How to alias a function to have maximum speed

I have a function, say f(x,y,z)=x+y+z
In many situations, I would like to fix one of the parameters, say letting z=10, and give it another name.
To do this, I can think of several different ways.

g1(x,y)=f(x,y,10)
g2=f

function rename()
  g(x,y)=f(x,y,10)
  return g
end

g3=rename()

Then, calling g1(x,y), g2(x,y,10) and g3(x,y) should give the same result.

However, the time consuming for these three functions are very different.
A simple test suggest that g1 works far more faster than g2 and g3.

Why is that?
If I have to alias f using g2 or g3 way, how can I make it fast?

Don’t benchmark in global scope.

Inside a function (i.e. in local scope), they should all be basically the same in performance, and all fast, but the simplest and most idiomatic thing is generally to use an anonymous function (x,y) -> f(x,y,10).

2 Likes

This is my test code

function test1()
	for i=1:1000
		g1(i,i+1)
	end
end

function test2()
	for i=1:1000
		g2(i,i+1,10)
	end
end

function test3()
	for i=1:1000
		g3(i,i+1)
	end
end

@time test1()
@time test2()
@time test3()

and the result is:

0.000001 seconds
0.006006 seconds (1.75 k allocations: 28.250 KiB, 98.73% compilation time)
0.004733 seconds (3.35 k allocations: 124.493 KiB, 97.85% compilation time)

The problem is that g2 and g3 are variables in global scope. You either need to define them in the respective functions (test2 and test3), or declare them constant (const g2=f, const g3=rename()).

Also, to time your functions, consider using @btime from BenchmarkTools instead of @time, which includes the compilation time.

5 Likes

Benchmarking can be difficult, and here the compiler tricks you.

julia> using BenchmarkTools

julia> @btime test1()
  1.200 ns (0 allocations: 0 bytes)

That’s unrealistically fast. What if we run the loop a trillion times?

function test1t()
	for i=1:10^12
		g1(i,i+1)
	end
end

julia> @btime test1t()
  1.200 ns (0 allocations: 0 bytes)

Still 1.2ns. The compiler realizes that your test function returns nothing, and has no observable effects, and can therefore be replaced with test1() = nothing.

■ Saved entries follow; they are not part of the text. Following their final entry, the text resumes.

/-- Give a free lane to the next context in turn; a context whose slice length is 0 skips its turn, and its deferral, if one runs,
goes on (R241). A deferral that runs when the context takes the slice ends without a clear and is charged to the slice after
(DESIGN CHOICE, log entry 66). -/
def grantSlice (l : Nat) : (fuel : Nat) → State → State
  | 0, s => s
  | fuel + 1, s =>
    match nextInTurn (laneReady s l) (laneLast s l) with
    | none => s
    | some c =>
      match (ctx s c).plan with
      | none => s
      | some p =>
        let slice := p.slice * 10000
        let charge := (ctx s c).charge
        let s := setCtx s c { ctx s c with charge := charge - slice }
        let s := setLane s l { lane s l with last := storeSet (fun _ => 63) (lane s l).last p.prio c }
        if slice - charge = 0 then grantSlice l fuel s
        else
          let s := setHolder (endDeferral s c) l (some c)
          setLane s l { lane s l with length := slice - charge }

/-- Turns tried before a lane gives up: charges fall by a slice each turn. -/
def sliceFuel (s : State) : Nat := s.ctxs.foldl (fun n e => n + 2 + e.2.charge / 10000) 2

/-- Take the slice from its holder. -/
def dropHolder (s : State) (l : Nat) : State :=
  match (lane s l).holder with
  | none => s
  | some c =>
    let tiles := runMask s c (((ctx s c).plan.map (·.tileMask)).getD 0)
    deferClear (setHolder s l none) c tiles

/-- Data movers let go of started commands that wait for another module once their context's RUN bit is clear (R243). -/
def releaseMovers (s : State) : State :=
  mapUnits (fun k u =>
    if k % 8 = 5 then { u with started := u.started.map (fun d => match d.op with
      | .move c => { d with released := d.released || (c.remote.isSome && !runBit s (k / 8) d.ctx) }
      | _ => d) } else u) s

/-- Threads that wait on a full unit queue try again once an entry is free (R50). -/
def wakeUnitWaiters (s : State) : State :=
  mapThreads (fun k t => match t.state, t.wait with
    | .waiting, .unitQueue u => if (unit s (k / 128) u).queue.length < 16 then t.wake else t
    | _, _ => t) s

/-- Re-evaluate a lane after work came or went (R239): a holder without pending work gives the slice up, a context of
higher PRIO pre-empts, and a free lane is granted. -/
def reschedule (s : State) (l : Nat) : State :=
  let ready := laneReady s l
  let s := match (lane s l).holder with
    | none => s
    | some h =>
      match ready.find? (fun e => decide (e.1 = h)) with
      | none => dropHolder s l
      | some e => if e.2 < topPrio ready then finc (dropHolder s l) (Reg.QMGR_CTX_CNT_COUNT h 7) else s
  releaseMovers (if (lane s l).holder.isSome then s else grantSlice l (sliceFuel s) s)

/-- Re-evaluate every lane. -/
def rescheduleAll (s : State) : State := forRange 8 (fun l s => reschedule s l) s

/-! ### Frames (R246, R249) -/

/-- Close the open frame of a context; `ran` is how long its launch ran, if it had started. -/
def closeFrame (s : State) (c : Nat) (ran : Option Nat) : State :=
  match (ctx s c).frame with
  | none => s
  | some f =>
    let s := setCtx s c { ctx s c with frame := none }
    let s := fset (fsetb s (Reg.QMGR_CTX_STATE_FRAME_OPEN c) false) (Reg.QMGR_CTX_STATE_LEVEL c) 0
    let s := if f.deadline < s.time
      then raiseCtx (finc s (Reg.QMGR_CTX_CNT_COUNT c 2)) 0x2051 69 c (u32 (s.time - f.deadline)) else s
    match ran with
    | none => s
    | some r => if fget s (Reg.QMGR_CTX_TIMING_VALUE c 3) < r
        then raiseCtx (finc s (Reg.QMGR_CTX_CNT_COUNT c 3)) 0x2052 69 c (u32 r) else s

/-- The launch with a number. -/
def findLaunch (s : State) (id : Nat) : Option Launch := s.launches.find? (fun l => decide (l.id = id))

/-- Replace a launch. -/
def setLaunch (s : State) (x : Launch) : State :=
  { s with launches := s.launches.map (fun l => if l.id = x.id then x else l) }

/-- Remove a launch. -/
def dropLaunch (s : State) (id : Nat) : State := { s with launches := s.launches.filter (fun l => decide (l.id ≠ id)) }

/-! ### Teardown (R252) -/

/-- Discard Vetch's map and library (R389): the empty map is published as epoch P + 1. `cause` is the position in R389's list:
1 the owner torn down, 2 re-created, 3 a SET_COMMIT. -/
def vetchDiscard (cause : Nat) (s : State) : State :=
  let v := s.vetch
  let p := wrap32 (v.pub.epoch + 1)
  let m : VMap := ⟨[], [], p, v.pub.sb, v.pub.pitch, v.pub.origin⟩
  let s := { s with vetch := { v with pub := m, opn := { m with epoch := wrap32 (p + 1) }, pins := [], lib := none } }
  raiseCtx (fsetb (fset s Reg.PLN_MAP_EPOCH_PUBLISHED p) Reg.PLN_STATUS_LIB_BOUND false) 0x7007 64
    (fget s Reg.PLN_CFG_OWNER) (leBytes 4 p ++ u8 cause)

/-- A thread as teardown leaves it: IDLE, at the first instruction not issued (Table 2.2, TILE_THR_PC). -/
def Thread.ended (t : Thread) : Thread :=
  if t.state = .unassigned then t else { t with state := .idle, wait := .nothing, depth := 0, launch := none, lbars := 0,
                                                   haltNext := false, step := false, halting := false }

/-- A unit after its context ends: queued commands go, started ones run to their end and signal nothing (R252 step 2). -/
def UnitState.ended (c : Nat) (u : UnitState) : UnitState :=
  { u with queue := u.queue.filter (fun d => decide (d.ctx ≠ c)),
           started := u.started.map (fun d => if d.ctx = c then { d with dead := true } else d) }

/-- TAG of the record 0x2056: the faulting command's, free where there is none. -/
def teardownTag (s : State) (faulting : Option (Nat × Nat × Nat)) : Nat × State :=
  match faulting.bind (fun f => (findCmd s f.1 f.2.1).map QCmd.tag) with
  | some t => (t, s)
  | none => let (f, s) := takeFree s; ((Config.freeWord f).toNat % 2 ^ 32, s)

/-- How long the launch of a context's open frame has run. -/
def frameRan (s : State) (c : Nat) : Option Nat :=
  match (ctx s c).frame.bind (·.launch) with
  | some id => (findLaunch s id).map (fun l => s.time - l.start)
  | none => none

/-- A context's threads, unit commands, launches and ATTENDs end, a golden launch among them (R251). -/
def endWork (c : Nat) (s : State) : State :=
  let s := mapUnits (fun _ u => u.ended c) (mapThreads (fun _ t => if t.ctx = c then t.ended else t) s)
  let golden := if (s.golden.bind (findLaunch s)).any (fun l => decide (l.ctx = c)) then none else s.golden
  { s with
    launches := s.launches.filter (fun l => decide (l.ctx ≠ c)),
    attends := s.attends.filter (fun a => decide (a.ctx ≠ c)),
    golden := golden }

/-- Clear MIG in the leaf entry of a page. -/
def clearMig (x va : Nat) (s : State) : State :=
  match walk s x va with
  | .ok l => memWrite s l.entry (leBytes 8 (setBit (memNat s l.entry 8) 8 false))
  | .error _ => s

Running a lot of iterations of a loop, for benchmarking purposes, will just trick you. Leave this kind of looping to BenchmarkTools. And do make sure that your benchmarked function returns something that can be observed, otherwise the compiler will go behind your back and replace the function with nothing at all.

7 Likes

Why do you want another function name at all? You can use default arguments for that. And if you find it difficult to remember argument names/order, use optional named arguments in this case f(; x=1, y=2, z=3).

julia> f(x=1, y=2, z=3) = x + y + z;

julia> f()
6

julia> f(1)
6

julia> f(1, 2)
6

julia> f(1, 2, 3)
6

Another option is to define multiple methods for f:

julia> f(x, y, z) = x + y + z
f (generic function with 1 method)

julia> f(x, y) = f(x, y, 3)
f (generic function with 2 methods)

julia> f(x) = f(x, 2, 3)
f (generic function with 3 methods)

julia> f() = f(1, 2, 3)
f (generic function with 4 methods)

julia> f()
6

julia> f(1)
6

julia> f(1,2)
6

julia> f(1,2,3)
6

It’s quite common to want to fix certain arguments at the call site when a function is passed to some higher-order function (e.g. optimization, map, etcetera), rather than at the function-definition site (which you may not even control).

4 Likes

Makes sense. In this case, using an anonymous function (x,y) -> f(x,y,10) as you suggested would be perfect. But the OP didn’t explicitly specify their real use case.

1 Like

Thank you for your advice!

After adding the const keyword, g2 and g3 do get as fast as g1.